Detecting model drift. LLM providers update their models without notice. OpenAI has acknowledged updating GPT-4 and GPT-3.5-turbo between major version releases. These silent updates can change output quality, length, formatting, and behavior in subtle ways. Continuous evaluation is the only reliable way to detect these changes. Track your online eval scores on a 7-day rolling average. If the average drops by more than 2 standard deviations from its 30-day baseline, trigger an alert. This catches both sudden regressions (a model update that breaks a specific behavior) and gradual drift (slowly declining quality over weeks).

User feedback as an eval signal. Implicit and explicit user feedback provides the most direct quality signal available — it measures what actually matters to your users, not what your rubric says should matter. Integrate feedback mechanisms into your eval pipeline:

Explicit feedback: Thumbs up/down, 1–5 star ratings, "Was this helpful?" buttons. Even a 5–10% response rate provides valuable signal at scale.
Implicit feedback: Regeneration rate (user clicked "try again"), edit rate (user modified the AI output), copy rate (user copied the output — likely indicates satisfaction), session abandonment (user left after receiving the response — possible dissatisfaction).
Escalation signals: User contacted support after an AI interaction, user switched from AI-assisted to manual workflow, user explicitly reported an incorrect AI response.

Feed these signals back into your eval pipeline. If users consistently rate responses from a particular model or prompt configuration lower than expected, your offline evals may have a blind spot. Use negative user feedback to generate new test cases that cover the failure modes your existing eval dataset misses.

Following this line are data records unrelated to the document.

-- ==== Sys2Proof/Machine/Programs.lean ====
section
/-!
DEFINITION. Programs and forces as the dispatcher and the lanes meet them (12_logic_engine.md R293–R296, R304, R305): the
fields of their tables, the programs' cycles and the forces that act.
-/
namespace Sys2Proof.Machine

/-! ### Program descriptors (R293) -/

def pgState (b : List Byte) : Nat := leAt b 0 2 / 16384
def pgVi (b : List Byte) : Nat := leAt b 0 2 % 512
def pgFirst (b : List Byte) : Nat := leAt b 2 2 % 8192
def pgTaskN (b : List Byte) : Nat := leAt b 4 1 % 128
def pgN (b : List Byte) : Nat := leAt b 5 1
def pgCph (b : List Byte) : Nat := leAt b 6 1
def pgSlotBase (b : List Byte) : Nat := leAt b 8 2 % 32768
def pgSlotN (b : List Byte) : Nat := leAt b 10 2 % 8192
def pgSig (b : List Byte) : Nat := leAt b 12 4
def pgHome (b : List Byte) : Nat := leAt b 16 5
def pgHomeUnits (b : List Byte) : Nat := leAt b 24 4 % 2 ^ 21
def pgFbt (b : List Byte) : Nat := leAt b 28 5
def pgFbtN (b : List Byte) : Nat := leAt b 34 2 % 8192
def pgPnt (b : List Byte) : Nat := leAt b 36 5
def pgPntN (b : List Byte) : Nat := leAt b 42 2 % 1024
def pgRmap (b : List Byte) : Nat := leAt b 44 5
def pgRmapN (b : List Byte) : Nat := leAt b 49 1 % 64
def pgRetOfs (b : List Byte) : Nat := leAt b 50 2 % 1024
def pgRetUnits (b : List Byte) : Nat := leAt b 52 2 % 1024

/-- The contents that a WRITE of `b` gives a program: its reserved bits read 0 (R8, R293). -/
def prgStored (b : List Byte) : List Byte :=
  leBytes 2 (pgVi b) ++ leBytes 2 (pgFirst b) ++ leBytes 1 (pgTaskN b) ++ slice b 5 2 ++ [0] ++ leBytes 2 (pgSlotBase b) ++
    leBytes 2 (pgSlotN b) ++ slice b 12 9 ++ leBytes 3 0 ++ leBytes 4 (pgHomeUnits b) ++ slice b 28 5 ++ [0] ++
    leBytes 2 (pgFbtN b) ++ slice b 36 5 ++ [0] ++ leBytes 2 (pgPntN b) ++ slice b 44 5 ++ leBytes 1 (pgRmapN b) ++
    leBytes 2 (pgRetOfs b) ++ leBytes 2 (pgRetUnits b) ++ leBytes 10 0

/-- The logic engine's event (R313). -/
def State.lgEvent (s : State) (f : Fld) : State := s.event f ES_LG

/-- The logic engine writes an event record (R312). -/
def State.lgRecord (s : State) (code data : Nat) : State := s.record 0x09 code data

/-- Program `p`. -/
def State.prg (s : State) (p : Nat) : Prg := agetD s.lg.prgs p {}

/-- ACTIVE_N shows how many programs run (R312). -/
def State.showActive (s : State) : State :=
  s.wr LG_STATUS_ACTIVE_N (s.lg.prgs.filter (fun (p : Nat × Prg) => decide (2 ≤ pgState p.2.bytes))).length

/-- Replace program `p`. -/
def State.setPrg (s : State) (p : Nat) (x : Prg) : State :=
  ({ s with lg := { s.lg with prgs := aput s.lg.prgs p x } }).showActive

/-- STATE of a program descriptor replaced (R294). -/
def withPgState (b : List Byte) (v : Nat) : List Byte := splice b 0 (leBytes 2 (setBits (leAt b 0 2) 15 14 v))

/-- Whether a program runs: ACTIVE or XCH_PENDING (R294). -/
def pgRuns (b : List Byte) : Bool := decide (2 ≤ pgState b)

/-- The running program in whose chain task `t` lies, if any (R293). -/
def State.programOf (s : State) (t : Nat) : Option Nat :=
  (s.lg.prgs.find? (fun (p : Nat × Prg) =>
    pgRuns p.2.bytes && decide (pgFirst p.2.bytes ≤ t) && decide (t < pgFirst p.2.bytes + pgTaskN p.2.bytes))).map
      (fun p => p.1)

/-- Whether task `t` is the head, and the tail, of the program. -/
def pgIsHead (b : List Byte) (t : Nat) : Bool := t == pgFirst b
def pgIsTail (b : List Byte) (t : Nat) : Bool := t + 1 == pgFirst b + pgTaskN b

/-- A program's counters, kept under internal offsets in the layout of LG_PST0–3 (R312). -/
def lgCnt (f : Fld) (p : Nat) : Fld := { f with addr := f.addr - 0x8000A0 + 0x3600000 + p * 0x10 }

/-! ### Forces (R304, R305) -/

def frState (b : List Byte) : Nat := leAt b 0 1 / 64
def frPoint (b : List Byte) : Nat := leAt b 0 1 % 8
def frPrg (b : List Byte) : Nat := leAt b 1 1
def frRef (b : List Byte) : Nat := leAt b 2 2 % 32768
def frArg (b : List Byte) : Nat := leAt b 4 1
def frType (b : List Byte) : Nat := leAt b 5 1
def frHash (b : List Byte) : List Byte := slice b 8 8
def frValue (b : List Byte) : List Byte := slice b 16 8
def frQual (b : List Byte) : Nat := leAt b 24 2

/-- Force entry `e`. -/
def State.frc (s : State) (e : Nat) : Frc := agetD s.lg.frcs e {}

/-- A force that acts at point `point` for program `p` with the REF and ARG given: ACTIVE, and CLEARING until its boundary
(R305); none acts while LG_CTRL.EN is 0 (R312, log entry 55). -/
def State.forceAt (s : State) (p point ref arg : Nat) : Option (List Byte) :=
  if !s.on LG_CTRL_EN then none
  else
  (s.lg.frcs.find? (fun (e : Nat × Frc) =>
    let b := e.2.bytes
    decide (2 ≤ frState b) && frPrg b == p && frPoint b == point &&
      (point == 3 || frRef b == ref) && (point == 1 || point == 4 || frArg b == arg))).map (fun e => e.2.bytes)

/-- The IN force on operand slot `i` at a start of task `t` (R305). -/
def State.forceIn (s : State) (t i : Nat) : Option (List Byte) :=
  match s.programOf t with
  | none => none
  | some p =>
    let b := (s.prg p).bytes
    if pgSlotBase b ≤ i ∧ i < pgSlotBase b + pgSlotN b then s.forceAt p 1 i 0 else none

/-! ### Cycles of a program (R295, R296) -/

/-- The first grid tick number after the tick `g` that is a boundary of the program: tick 0 of a triad T with T mod N = CPH. -/
def nextBoundary (b : List Byte) (g : Nat) : Nat :=
  let t := g / 3 + 1
  let n := max 1 (pgN b)
  3 * (t + (pgCph b + n - t % n) % n)

/-- The mark of a boundary is written into the head's CYCLE slot: its cycle is due, or lost where the mark finds FRESH, which counts
in SKIP (R296). -/
def State.cycleMark (s : State) (slot : Nat) : State :=
  let b := s.slotNow slot
  let t := sTask b
  match s.programOf t with
  | none => s
  | some p =>
    let x := s.prg p
    if !pgIsHead x.bytes t ∨ sKind b ≠ 5 ∨ x.opened.isNone then s
    else if sFresh b then ((s.setPrg p { x with opened := none }).inc (lgCnt LG_PST3_SKIP p)).lgEvent LG_EVENT_SKIP
    else s.setPrg p { x with opened := none, due := x.opened }

/-- Cycle time in whole microseconds, as LAST_US and MAX_US hold it (R296). -/
def cycleUs (a b : Nat) : Nat := min ((b - a) / uUs) 131071

/-- LAST_US and MAX_US take a cycle time, which a latch of the same cycle leaves in MAX_US (R11). -/
def State.cycleTime (s : State) (p us : Nat) : State :=
  let f := lgCnt LG_PST2_MAX_US p
  let ev := max (bits (s.evWord f.addr) f.hi f.lo) us
  let t := (s.wr (lgCnt LG_PST1_LAST_US p) us).wr f (max (s.rd f) us)
  { t with evc := aput t.evc f.addr (BitVec.ofNat 32 (setBits (t.evWord f.addr) f.hi f.lo ev)) }

/-- A cycle begun at boundary tick `g` that ends later than the next boundary's instant counts in OVERRUN (R296). -/
def State.cycleLate (s : State) (p g : Nat) : State :=
  if decide (tickRep (nextBoundary (s.prg p).bytes g) < s.now) then
    (s.inc (lgCnt LG_PST3_OVERRUN p)).lgEvent LG_EVENT_OVERRUN
  else s

/-- A pending exchange notes the cycle end of its old program (R310). -/
def State.xchCycleEnd (s : State) (p : Nat) : State :=
  match s.lg.xch with
  | some y => if y.old = p then { s with lg := { s.lg with xch := some { y with ended := true } } } else s
  | none => s

/-- A save joins those that wait, in order of cycle end and then of program number (R301). -/
def insSave (x : SaveReq) : List SaveReq → List SaveReq
  | [] => [x]
  | y :: t => if x.cyc < y.cyc ∨ (x.cyc = y.cyc ∧ x.prg < y.prg) then x :: y :: t else y :: insSave x t

/-- The cycle end of program `p` (R295, R296, R301): in the cycle in which the lane of the tail's run becomes free. -/
def State.cycleEnd (s : State) (p : Nat) : State :=
  let s := s.xchCycleEnd p
  match (s.prg p).cur with
  | none => s
  | some o =>
    let t := s.setPrg p { s.prg p with cur := none }
    let t := (t.cycleTime p (cycleUs (tickRep o.2) s.now)).cycleLate p o.2
    if t.on LG_CTRL_EN ∧ t.on LG_CTRL_SAVE_EN then
      { t with lg := { t.lg with saves := insSave { cyc := t.cyc, prg := p, seq := o.1 } t.lg.saves } }
    else t

/-- A save of program `p` in the engine, which has not ended by this cycle, or waiting is abandoned (R301). -/
def State.abandonSave (s : State) (p : Nat) : State :=
  let hit := match s.lg.run with
    | some r => r.prg == p && decide (s.cyc < r.stop)
    | none => false
  let waits := s.lg.saves.filter (fun w => w.prg == p)
  let n := b2n hit + waits.length
  if n = 0 then s
  else
    let s := { s with lg := { s.lg with
      run := if hit then none else s.lg.run, saves := s.lg.saves.filter (fun w => w.prg != p) } }
    (s.count (lgCnt LG_PST3_SAVE_ABORT p) n).lgEvent LG_EVENT_SAVE_ABORT

/-- What the logic engine notes at a start of task `t` (R295, R301, R310): the head's next run abandons a save not ended and serves
the cycle due, where it takes a CYCLE mark (`marked`); a run of an old program makes an exchange copy stale. -/
def State.lgStart (s : State) (t : Nat) (marked : Bool) : State :=
  match s.programOf t with
  | none => s
  | some p =>
    let s := if pgIsHead (s.prg p).bytes t then
        let u := s.abandonSave p
        u.setPrg p { u.prg p with cur := if marked then (u.prg p).due else none, due := if marked then none else (u.prg p).due }
      else s
    match s.lg.xch with
    | some y =>
      if y.old = p ∧ y.copy.isSome then { s with lg := { s.lg with xch := some { y with dirty := true } } } else s
    | none => s

end Sys2Proof.Machine
end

Eval-driven cost optimization loop. The most mature AI cost management practices combine continuous evaluation with continuous optimization in a closed-loop system:

Monitor: CostHawk tracks per-request costs, model utilization, and spend trends in real time.
Hypothesize: Cost analytics reveal optimization opportunities — "60% of requests go to GPT-4o but 45% of those are simple classification tasks that a cheaper model could handle."
Test: Route a shadow sample of those classification requests to GPT-4o mini. Run evals comparing quality.
Validate: Evals show GPT-4o mini scores 96% vs GPT-4o's 97% on classification accuracy. The 1-point gap is within noise.
Deploy: Route classification requests to GPT-4o mini. Monitor online eval scores for regression.
Measure: CostHawk confirms the optimization saved $4,200/month with no quality degradation in online evals.
Repeat: Move to the next optimization opportunity identified by CostHawk's analytics.

This loop turns cost optimization from a periodic exercise ("let's review our AI costs this quarter") into a continuous engineering practice with measurable, data-backed improvements week over week.

FAQ

Frequently Asked Questions

How many test cases do I need in my eval dataset?+

For most production applications, 200–500 test cases provide a statistically meaningful quality signal. With 200 cases, your accuracy estimates have a 95% confidence interval of roughly ±5–7 percentage points — sufficient to detect a model switch that drops accuracy from 95% to 88%, but too coarse to detect a 2-point regression. With 500 cases, the confidence interval narrows to ±3–4 points, catching smaller regressions. Beyond 1,000 cases, the marginal improvement in statistical precision diminishes rapidly, so most teams see diminishing returns past that threshold. The more important consideration is dataset quality rather than quantity — 200 carefully curated cases covering edge cases, failure modes, and representative production traffic patterns will outperform 2,000 randomly sampled cases that are 90% easy examples the model always gets right. Start with 100 hand-curated cases that stress-test known weaknesses, then gradually add production examples. CostHawk can help you identify which request patterns are most expensive, which is a useful heuristic for prioritizing eval coverage — optimizing your highest-cost request types delivers the biggest savings.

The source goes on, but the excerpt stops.